Oscar winning cinematographer speaks about movie

Oscar winning cinematographer speaks about movie

Cinematographer Robert Elswit speaks to Cinema Studies and Video Art students about his experience working with director Paul Thomas Anderson on the Oscar-winning movie “There Will Be Blood” on Jan. 13.

Academy Award winner Robert Elswit discussed his role as the cinematographer of “There Will Be Blood,” an Oscar winning film, to Cinema Studies and Video Art students Jan. 13.

Elswit spoke about the process of cinematography and his experience working with director Paul Thomas Anderson on numerous films. 

“[Elswit] definitely inspired me by sharing his story on how he came to work in the entertainment industry because it showed how he really did not have a direct path initially, but was ultimately able to fall into a field that he has been incredibly successful in,” Video Art student Tara Neil ’21 said. 

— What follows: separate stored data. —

-- ==== Sys2Proof/Laws/KeepsDiscard.lean ====
section
/-!
SUPPORT. What the operations of Machine/Discard.lean leave unchanged.
-/
namespace Sys2Proof.Machine

theorem State.parityShift_keeps (a0 : Nat) (s : State) : Keeps 0xc0008030522 s (State.parityShift a0 s) := by
  unfold State.parityShift
  repeat' first
    | exact Eq.refl _
    | exact fun _ => Eq.refl _
    | with_reducible exact Keeps.refl _ _
    | assumption
    | with_reducible apply Keeps.after (State.takeBolt_keeps _ _ _ _ _ _ _ _)
    | with_reducible apply Keeps.after (State.modMed_keeps _ _ )
    | with_reducible apply Keeps.after (State.setLedger_keeps _ _ _)
    | with_reducible apply Keeps.after (State.toReset_keeps _ _)
    | with_reducible refine Keeps.foldl (fun _ _ => ?_) _ ?_
    | with_reducible refine Keeps.foldlFst (fun _ _ _ => ?_) _ ?_
    | with_reducible refine Keeps.foldlSnd (fun _ _ _ => ?_) _ ?_
    | with_reducible refine Keeps.ite ?_ ?_
    | split
    | extract_lets -merge
    | rintro _ ⟨⟩
    | with_reducible apply Keeps.getD
    | contradiction
    | intro _ _
    | refine Keeps.fst ?_ (by with_reducible assumption)
    | dsimp +zetaDelta only

theorem State.bastShift_keeps (a0 : Nat) (s : State) : Keeps 0xc0008030522 s (State.bastShift a0 s) := by
  unfold State.bastShift
  repeat' first
    | exact Eq.refl _
    | exact fun _ => Eq.refl _
    | with_reducible exact Keeps.refl _ _
    | assumption
    | with_reducible apply Keeps.after (State.modMed_keeps _ _ )
    | with_reducible apply Keeps.after (State.toReset_keeps _ _)
    | with_reducible apply Keeps.after (State.baste_keeps _ _)
    | with_reducible apply Keeps.after (State.bastKeep_keeps _ _)
    | with_reducible refine Keeps.foldl (fun _ _ => ?_) _ ?_
    | with_reducible refine Keeps.foldlFst (fun _ _ _ => ?_) _ ?_
    | with_reducible refine Keeps.foldlSnd (fun _ _ _ => ?_) _ ?_
    | with_reducible refine Keeps.ite ?_ ?_
    | split
    | extract_lets -merge
    | rintro _ ⟨⟩
    | with_reducible apply Keeps.getD
    | contradiction
    | intro _ _
    | refine Keeps.fst ?_ (by with_reducible assumption)
    | dsimp +zetaDelta only

theorem State.discardStep_keeps (a0 : List Nat) (s : State) : Keeps 0xc850c030522 s (State.discardStep a0 s) := by
  unfold State.discardStep
  repeat' first
    | exact Eq.refl _
    | exact fun _ => Eq.refl _
    | with_reducible exact Keeps.refl _ _
    | assumption
    | with_reducible apply Keeps.after (State.copyFrame_keeps _ _ _ _)
    | with_reducible apply Keeps.after (State.rosterLeave_keeps _ _)
    | with_reducible apply Keeps.after (State.darnTrigger_keeps _ _ _ _)
    | with_reducible apply Keeps.after (State.parityShift_keeps _ _)
    | with_reducible apply Keeps.after (State.bastShift_keeps _ _)
    | with_reducible refine Keeps.foldl (fun _ _ => ?_) _ ?_
    | with_reducible refine Keeps.foldlFst (fun _ _ _ => ?_) _ ?_
    | with_reducible refine Keeps.foldlSnd (fun _ _ _ => ?_) _ ?_
    | with_reducible refine Keeps.ite ?_ ?_
    | split
    | extract_lets -merge
    | rintro _ ⟨⟩
    | with_reducible apply Keeps.getD
    | contradiction
    | intro _ _
    | refine Keeps.fst ?_ (by with_reducible assumption)
    | dsimp +zetaDelta only

theorem State.discardBegin_keeps (a0 : Nat) (a1 : Nat) (s : State) : Keeps 0xc850e830522 s (State.discardBegin a0 a1 s).1 := by
  unfold State.discardBegin
  repeat' first
    | exact Eq.refl _
    | exact fun _ => Eq.refl _
    | with_reducible exact Keeps.refl _ _
    | assumption
    | with_reducible apply Keeps.after (State.unmap_keeps _ _ _)
    | with_reducible apply Keeps.after (State.closeShort_keeps _ _)
    | with_reducible apply Keeps.after (State.discardStep_keeps _ _)
    | with_reducible refine Keeps.foldl (fun _ _ => ?_) _ ?_
    | with_reducible refine Keeps.foldlFst (fun _ _ _ => ?_) _ ?_
    | with_reducible refine Keeps.foldlSnd (fun _ _ _ => ?_) _ ?_
    | with_reducible refine Keeps.ite ?_ ?_
    | split
    | extract_lets -merge
    | rintro _ ⟨⟩
    | with_reducible apply Keeps.getD
    | contradiction
    | intro _ _
    | refine Keeps.fst ?_ (by with_reducible assumption)
    | dsimp +zetaDelta only

theorem State.dcEvent_keeps (a0 : Nat) (a1 : Nat) (a2 : Extent) (s : State) : Keeps 0x40000400522 s (State.dcEvent a0 a1 a2 s) := by
  unfold State.dcEvent
  repeat' first
    | exact Eq.refl _
    | exact fun _ => Eq.refl _
    | with_reducible exact Keeps.refl _ _
    | assumption
    | with_reducible apply Keeps.after (State.logEvent_keeps _ _ _ _ _)
    | with_reducible refine Keeps.foldl (fun _ _ => ?_) _ ?_
    | with_reducible refine Keeps.foldlFst (fun _ _ _ => ?_) _ ?_
    | with_reducible refine Keeps.foldlSnd (fun _ _ _ => ?_) _ ?_
    | with_reducible refine Keeps.ite ?_ ?_
    | split
    | extract_lets -merge
    | rintro _ ⟨⟩
    | with_reducible apply Keeps.getD
    | contradiction
    | intro _ _
    | refine Keeps.fst ?_ (by with_reducible assumption)
    | dsimp +zetaDelta only

theorem State.setExtent_keeps (a0 : Extent) (s : State) : Keeps 0x10000000 s (State.setExtent a0 s) := by
  unfold State.setExtent
  repeat' first
    | exact Eq.refl _
    | exact fun _ => Eq.refl _
    | with_reducible exact Keeps.refl _ _
    | assumption
    | with_reducible apply Keeps.after (State.modCoh_keeps _ _ )
    | with_reducible refine Keeps.ite ?_ ?_
    | split
    | extract_lets -merge
    | rintro _ ⟨⟩
    | with_reducible apply Keeps.getD
    | contradiction
    | intro _ _
    | refine Keeps.fst ?_ (by with_reducible assumption)
    | dsimp +zetaDelta only

theorem State.extentsPersist_keeps (s : State) : Keeps 0x4000000 s (State.extentsPersist s) := by
  unfold State.extentsPersist
  repeat' first
    | exact Eq.refl _
    | exact fun _ => Eq.refl _
    | with_reducible exact Keeps.refl _ _
    | assumption
    | with_reducible apply Keeps.after (State.modXlt_keeps _ _ )
    | with_reducible refine Keeps.ite ?_ ?_
    | split
    | extract_lets -merge
    | rintro _ ⟨⟩
    | with_reducible apply Keeps.getD
    | contradiction
    | intro _ _
    | refine Keeps.fst ?_ (by with_reducible assumption)
    | dsimp +zetaDelta only

theorem State.extentRelease_keeps (a0 : Extent) (s : State) : Keeps 0xc851e830522 s (State.extentRelease a0 s) := by
  unfold State.extentRelease
  repeat' first
    | exact Eq.refl _
    | exact fun _ => Eq.refl _
    | with_reducible exact Keeps.refl _ _
    | assumption
    | with_reducible apply Keeps.after (State.extentsPersist_keeps _)
    | with_reducible apply Keeps.after (State.setExtent_keeps _ _)
    | with_reducible apply Keeps.after (State.sendSnoop_keeps _ _ _ _ _)
    | with_reducible apply Keeps.after (State.setTent_keeps _ _ _)
    | with_reducible apply Keeps.after (State.discardBegin_keeps _ _ _)
    | with_reducible apply Keeps.after (State.unmap_keeps _ _ _)
    | with_reducible refine Keeps.foldl (fun _ _ => ?_) _ ?_
    | with_reducible refine Keeps.foldlFst (fun _ _ _ => ?_) _ ?_
    | with_reducible refine Keeps.foldlSnd (fun _ _ _ => ?_) _ ?_
    | with_reducible refine Keeps.ite ?_ ?_
    | split
    | extract_lets -merge
    | rintro _ ⟨⟩
    | with_reducible apply Keeps.getD
    | contradiction
    | intro _ _
    | refine Keeps.fst ?_ (by with_reducible assumption)
    | dsimp +zetaDelta only

theorem State.extentFree_keeps (a0 : Extent) (s : State) : Keeps 0x40014400522 s (State.extentFree a0 s) := by
  unfold State.extentFree
  repeat' first
    | exact Eq.refl _
    | exact fun _ => Eq.refl _
    | with_reducible exact Keeps.refl _ _
    | assumption
    | with_reducible apply Keeps.after (State.dcEvent_keeps _ _ _ _)
    | with_reducible apply Keeps.after (State.extentsPersist_keeps _)
    | with_reducible apply Keeps.after (State.modCoh_keeps _ _ )
    | with_reducible refine Keeps.ite ?_ ?_
    | split
    | extract_lets -merge
    | rintro _ ⟨⟩
    | with_reducible apply Keeps.getD
    | contradiction
    | intro _ _
    | refine Keeps.fst ?_ (by with_reducible assumption)
    | dsimp +zetaDelta only

theorem State.extentStep_keeps (a0 : Extent) (s : State) : Keeps 0xc850c030522 s (State.extentStep a0 s) := by
  unfold State.extentStep
  repeat' first
    | exact Eq.refl _
    | exact fun _ => Eq.refl _
    | with_reducible exact Keeps.refl _ _
    | assumption
    | with_reducible apply Keeps.after (State.discardStep_keeps _ _)
    | with_reducible refine Keeps.ite ?_ ?_
    | split
    | extract_lets -merge
    | rintro _ ⟨⟩
    | with_reducible apply Keeps.getD
    | contradiction
    | intro _ _
    | refine Keeps.fst ?_ (by with_reducible assumption)
    | dsimp +zetaDelta only

end Sys2Proof.Machine
end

Cinematographer discusses differences between directors 

Elswit described how certain directors approach filmmaking differently.  Specifically, he spoke about how Anderson is more hands-off compared to directors like the Coen brothers who prefer more structure, Neil said.

“He explained how [Anderson] directs his films and I agreed that his directing style is the most effective in film,” Video Art student Will Nordstrom ’21 said. “He tries to get the most natural reactions out of his actors and starts rolling the camera even when the actors have no idea. I’m very inspired by [Anderson] because of this directing technique and I’m also extremely inspired by [Elswit’s] work in [Anderson’s]  films.”

Student reflects on cinematographer’s presentation

Cinema Studies student Paige Corman ’20 said she appreciated learning new information about the art of filmmaking and having the opportunity to hear from Elswit, especially after watching and writing about the movie he worked on.

“I liked that he connected to the audience through jokes and made the presentation feel more like a casual conversation rather than a lecture,” Corman said. “He seemed very passionate about his work, which I really admire, and I hope to feel the same about my career when I’m older.”